In my day, that would’ve worked. In today’s day and age, however…their kid started to cry and ran inside to tell his mommy and daddy. When they confronted us, I pointed out the obvious (the age/weight/height mismatch) told them my son was defending himself after multiple times of their son acting like a bully, and perhaps they out to remove the plank in their own eye before getting indignant with the speck in mine.

So, suffice it to say, I dislike them intensely (and I’m sure the feeling is mutual) but we both are keeping things very frigidly polite.


#6

Yes you stood up to them and people hate that. It had to be done by the sounds of it since a bigger kid was bullying yours. That’s most likely why they are leaving that nasty tasting grape there. If you Tordan their grape then you are biting on the line they are fishing with.


#7

I wonder if you can use something sharp to go into the ground to cut off the root on your side of property, that may slow down the growth. Or is it too hard? It looks like your neighbor doesn’t really care about the vine, they may not even notice the change😛 Then you can grow something like a grape on your side.


#8

I bet a few maypops could finish off that grape eventually if they don’t weed it. You’d have to deal with the spreading on your side though, not sure how deep root barrier would need to be to keep it contained.


#9

I think you’ll just have to keep trimming it. I had a similar situation at my last place. Neighbor had overgrown wisteria & clematis coming over the fence. I constantly trimmed them back but what bothered me most was vermin were nesting in the clematis (which had grown all over his roof, probably messing his shingles up). They would come out at dusk and feast on my fruit & veggies on other side of fence.

The only other thing I can think is say “Hey, I think these plants are spreading disease to my vegetables, since you don’t eat them I’ll remove them AND give you 200$ as a thank you”.

Sometimes money talks.


#10

Difficult situation with no easy answers. If the neighbor is the type that can’t be safely approached to discuss the issue I might be tempted to plant a more aggressive Kiwi but two wrongs could escalate bad feeling. I have an 18v hedge trimmer that can easily be used to keep the muscadine cut back which might be the best means to control the vine without creating issues between neighbors.


#11

Maybe plant your own grape vine on your side and keep it small. But, it gives you cover to spray and when you are spraying you can take care of the fungal issues he is having on his muscadine, keeping it from being a problem with your veggies. Once you hit it a few times, i wouldn’t think it would be too bad of a problem- aren’t muscadines pretty resistant to most issues? I didn’t spray mine at all this year and while normal grapes had issue (even with 1 or 2 sprays), the muscadines were clean with none.

Are they sending up suckers on your side of the fence? Maybe they share the same root system and will transfer herbicide to the mother plants?


#12

While they are away put some long lasting round up on the main stem as close to the ground as you can get. Make sure you don’t get any on the weeds so it is not obvious. Sorry I have little patience for BS - this is not the right thing to do but then again your dealing with not so nice people.

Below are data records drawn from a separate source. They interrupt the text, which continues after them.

/-- Replay (R421), steps 1 to 3, and the headers of the entries that step 4 delivers again. -/
def State.replay (s : State) : State :=
  match s.walkLog with
  | (es, bad) =>
    let last := newest es
    let point := last.elim 0 fun e => e.1.line + e.1.lines
    let segEnd := (point / waySegment + bit (point % waySegment != 0)) * waySegment
    let bad := bad.filter fun l => !(decide (point ≤ l) && decide (l < segEnd))
    let s := s.forEach bad fun l t =>
      ((t.bump WAY_BADENT).flag WAY_STATUS WAY_STATUS_BADENT).evState srcWay (WAY_BADENT % 65536) l 1
    let start := newest (es.filter fun e => e.1.kind == wayStreams)
    let base (i : Nat) : Nat := start.elim 1 fun e => ofLe ((e.1.payload.drop (4 * i)).take 4)
    let after := es.filter fun e => start.elim true fun b => decide (b.2 < e.2) || (b.2 == e.2 && decide (b.1.line < e.1.line))
    let s := s.forEach (List.range 48) fun i t =>
      t.setReg (WAY_NEXT i) (BitVec.ofNat 32 ((after.filter fun e => e.1.stream == i).foldl (fun a e => laterSeq a (e.1.seq + 1)) (base i)))
    let s := s.forEach (List.range 16) fun q t =>
      t.setReg (WAY_JQ_QNEXT q) (BitVec.ofNat 32 ((after.filter fun e => e.1.kind == wayJob && e.1.key2 == q).foldl
        (fun a e => laterSeq a (e.1.key + 1)) (base (48 + q))))
    let order := (es.filter fun e => decide (e.1.kind ≤ 4) && bitAt e.1.state 0 && !s.entryFree e.1).mergeSort fun a b =>
      decide (a.2 < b.2) || (a.2 == b.2 && decide (a.1.line ≤ b.1.line))
    let s := s.modBridge fun k => { k with
      entries := order.map (·.1), line := point % wayLines,
      pass := last.elim 0 fun e => if wayLines ≤ point then e.2 + 1 else e.2,
      safeWords := (List.range 32).filterMap fun c =>
        (newest (es.filter fun e => e.1.kind == waySafe && e.1.stream == 16 + c)).map fun e => (c, payloadWords e.1.payload) }
    let s := s.forEach (List.range 48) fun i t => t.refreshReceipt i
    -- a message whose channel still holds it is not posted again (R436)
    (s.forEach (s.bridge.entries.filter fun e => e.kind == wayMbx && !e.over) fun e t =>
      let c := e.key % 32
      if t.mbxState c ≠ mbxEmpty ∧ (t.reg (MBX_HSEQ c)).toNat = e.seq then t.markEntry e wayDlv else t).refreshFree

end Sys2Proof.Machine
end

Not sure what your zoning laws are but put putting up a a second fence might be a n option. Put up an 8 ft high picket fence on your side of the property. Not sure if that will work with the beds you have in place. A solid fence should keep the disease out, you won’t have to see them ands will likely piss them off.


#13

Never bring a muscadine to an actinidia fight!

As a practical matter, what kind of fence is it? I like Bob V’s suggestion about planting something else you can spray as a pretext for hitting the muscadine with the “overspray.” But that only works if it’s the kind of fence you can spray through.

From what you’re saying, it’s sounding like it’s more of a neighbor problem than a vine problem, which definitely complicates things.